To make this change under Win98/ME, follow these steps:

Open Control Panel.
Double-click Network.
From the scrollable list, select your Ethernet adapter (rather than any dial-up) with a green icon.
Click the button Properties.
Click the tab Advanced to bring it to the front:
In the Property box, the property name to be selected varies according to model of ethernet card. Examples are: Network Link Selection, Media Type, Connection Type, Duplex Mode, or any similarly-named property which can have Values looking like Auto-Negotiation, or 10BT, or 10BaseT.
In the Value box, select a value which either (a) explicitly says half-duplex or semi-duplex, or (b) at least does not say full-duplex [e.g. 10BaseT on its own is OK]. If there is a choice between 10 and 100 with half-duplex, choose the 10. Do not choose 10Base5, 10Base2, or AUI.
Click OK to exit the Adapter settings.
Click OK all the way out - you might need to restart.
To make this change under Windows 2000 or XP, follow these steps:

Open Control Panel.
Double-click Network and Dial-up Connections.
Identify the icon for your cable modem connection: usually Local Area Connection.
Right-click that icon and select Properties.
Under the ethernet adapter icon, click the button Configure.
Click the tab Advanced to bring it to the front:
In the Property box, the property name to be selected varies according to model of ethernet card.

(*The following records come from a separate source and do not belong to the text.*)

-- ==== Sys2Proof/Machine/Attention.lean ====
section
/-!
DEFINITION. The attention engine (spec/09_attention.md): the classes ATTN_FWD, ATTN_DECODE, ATTN_BWD and ATTN_MERGE.
A step is one key block of one query block, or the end of a query block that has none (log entry 20). STEP_ISSUE issues a
step; the class's row computes it.
-/

namespace Sys2Proof.Machine

/-! ### The class part (Table 9.4) -/

def adLen (w : Nat) : Nat := bits w 147 128
def adState (w : Nat) : Nat := bits w 167 148
def adSum (w : Nat) : Nat := bits w 187 168
def adSkipStr (w : Nat) : Nat := bits w 207 188
def adLenV (w : Nat) : Bool := bitAt w 208
def adStateV (w : Nat) : Bool := bitAt w 209
def adSumV (w : Nat) : Bool := bitAt w 210
def adSkipV (w : Nat) : Bool := bitAt w 211
def adTable (w : Nat) : Bool := bitAt w 212
def adMask (w : Nat) : Nat := bits w 214 213
def adSkip (w : Nat) : Nat := bits w 216 215
def adMin (w : Nat) : Bool := bitAt w 217
def adPartial (w : Nat) : Bool := bitAt w 218
def adResume (w : Nat) : Bool := bitAt w 219
def adDim (w : Nat) : Nat := if bitAt w 220 then 64 else 128
def adG (w : Nat) : Nat := 2 ^ bits w 223 221
def adScale (w : Nat) : Nat := bits w 255 224
def adTau (w : Nat) : Nat := if bits w 287 256 = 0 then 0x41800000 else bits w 287 256
def adSeqs (w : Nat) : Nat := bits w 303 288
def adQLen (w : Nat) : Nat := bits w 327 304
def adKvLen (w : Nat) : Nat := bits w 351 328
def adWindow (w : Nat) : Nat := bits w 375 352
def adSink (w : Nat) : Nat := bits w 383 376
def adSplit (w : Nat) : Nat := bits w 391 384
def adDkv (w : Nat) : Nat := bits w 483 464
def adDkvV (w : Nat) : Bool := bitAt w 484

def isAttn (c : Nat) : Bool := c = 0x10 || c = 0x11 || c = 0x12

/-- Skipping is on for the operation (Table 9.4). -/
def adSkipOn (w : Nat) : Bool := adSkip w = 2 || (adSkip w = 0 && adTable w)

/-- An FP32 code is positive and finite. -/
def f32Pos (c : Nat) : Bool := decide (0 < c) && decide (c < 0x7F800000)

/-- R174, R182, R184, R185: what is wrong with a descriptor of the three classes. -/
def Dev.attnFault (d : Dev) (w : Nat) : Option Nat :=
  let c := odClass w
  let sta := d.streamDesc (odSta w)
  let walk := odStaV w && decide (sdKind sta = 3)
  let plain (i : Nat) : Bool := decide (sdKind (d.streamDesc i) ≤ 1)
  let others := [(odMovV w, odMov w), (odOutV w, odOut w), (odAuxV w, odAux w), (adLenV w, adLen w), (adStateV w, adState w),
    (adSumV w, adSum w), (adSkipV w, adSkipStr w), (c = 0x11 && adDkvV w, adDkv w)]
  let fmts := [1, 2, 3].contains (odFmtMov w) && [1, 2, 3].contains (odFmtSta w) && (matPair (odFmtMov w) (odFmtSta w)).isSome
  if !fmts then some 0
  else if bits w 511 485 ≠ 0 ∨ odFmtBad w ∨ odAccIn w ∨ adSkip w = 3 ∨ adMask w = 3 ∨ adSeqs w = 0 ∨
      adSplit w = 0 ∨ !f32Pos (adScale w) ∨ adTau w = 0 ∨ f32PosInf < adTau w ∨ (odAuxV w ∧ odFmtAux w ≠ 0) ∨
      (c = 0x11 ∧ (adPartial w ∨ adResume w)) ∨ (adPartial w ∧ odFmtOut w ≠ 0) ∨ (adResume w ∧ !adStateV w) ∨
      (adTable w ∧ !adLenV w) ∨ (c = 0x12 ∧ (!adTable w ∨ !walk)) ∨ (c ≠ 0x12 ∧ 1 < adSplit w) ∨
      (c = 0x11 ∧ (!adStateV w ∨ !adSumV w ∨ !odOutV w ∨ sdOutOp (d.streamDesc (odOut w)) ≠ 2 ∨ odFmtOut w ≠ 0)) ∨
      (others.any fun x => x.1 && !plain x.2) ∨ (odStaV w ∧ !walk ∧ !plain (odSta w)) ∨ (walk ∧ bits sta 216 215 ≠ 0) ∨
      (walk ∧ bits w 451 440 ≠ 0) ∨ (walk ∧ adSkipOn w ∧ !bitAt sta 217) ∨ (adMask w = 2 ∧ adWindow w = 0) then some 1
  else none

/-- R184, R186: the streams of an attention operation, each advanced by its stride. -/
def attnStreams (w rank : Nat) (walk : Bool) : List Opening :=
  let h := rank / max 1 (adSplit w)
  let back := odClass w = 0x11
  let k64 (hi lo : Nat) : Nat := bits w hi lo * 65536
  let one (v : Bool) (r : Role) (i adv : Nat) (ord : Bool) : List Opening := if v then [⟨r, i, adv, ord⟩] else []
  one (odMovV w) .mov (odMov w) (k64 403 392 * h) true ++
  one (odStaV w) .sta (odSta w) (if walk then 0 else k64 451 440 * h) true ++
  one (odOutV w) .out (odOut w) (k64 415 404 * rank) false ++
  one (odAuxV w) .aux (odAux w) (k64 427 416 * rank) back ++
  one (adLenV w) (.part 0) (adLen w) 0 false ++
  one (adStateV w) (.part 1) (adState w) (if back then k64 403 392 * h else k64 415 404 * rank) true ++
  one (adSumV w) (.part 2) (adSum w) (if back then k64 403 392 * h else k64 463 452 * h) true ++
  one (adSkipV w) (.part 3) (adSkipStr w) (k64 439 428 * rank) false ++
  one (back && adDkvV w) (.part 4) (adDkv w) (k64 463 452 * h) false

/-! ### Constants (R179, R190) -/

/-- ⌊log2 e × 2^200⌋. -/
def log2e : Nat := 2318321547468254865173387471183990171487108758923299108729110

/-- A value rounded towards +∞ to FP32. -/
def f32Up (x : Fp) : Nat :=
  match x with
  | .fin true _ _ => (fpEnc fmtFp32 .down false x).code
  | _ => (fpEnc fmtFp32 .up false x).code

/-- scale2, formed once per operation. -/
def adScale2 (w : Nat) : Nat := f32Enc (fpMul (f32Dec (adScale w)) (.fin false log2e (-200)))

/-- τ × log2 e, towards +∞. -/
def adTau2 (w : Nat) : Nat := f32Up (fpMul (f32Dec (adTau w)) (.fin false log2e (-200)))

/-! ### Sequences and blocks (R175–R178) -/

/-- A length-table row; without a length stream, that of the fixed shape. -/
structure LenRow where
  qc : Nat
  qp : Int
  kb : Nat
  kc : Nat
  ctx : Nat
  flags : Nat
  /-- Reserved bytes are zero. -/
  clean : Bool
  /-- The row was poisoned: so is all that follows from it (R104). -/
  p : Bool
deriving DecidableEq, Repr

Examples are: Network Link Selection, Media Type, Connection Type, Duplex Mode, or any similarly-named property which can have Values looking like Auto-Negotiation, or 10BT, or 10BaseT.
In the Value box, select a value which either (a) explicitly says half-duplex or semi-duplex, or (b) at least does not say full-duplex [e.g. 10BaseT on its own is OK]. If there is a choice between 10 and 100 with half-duplex, choose the 10. Do not choose 10Base5, 10Base2, or AUI.
Click OK to exit the Adapter settings.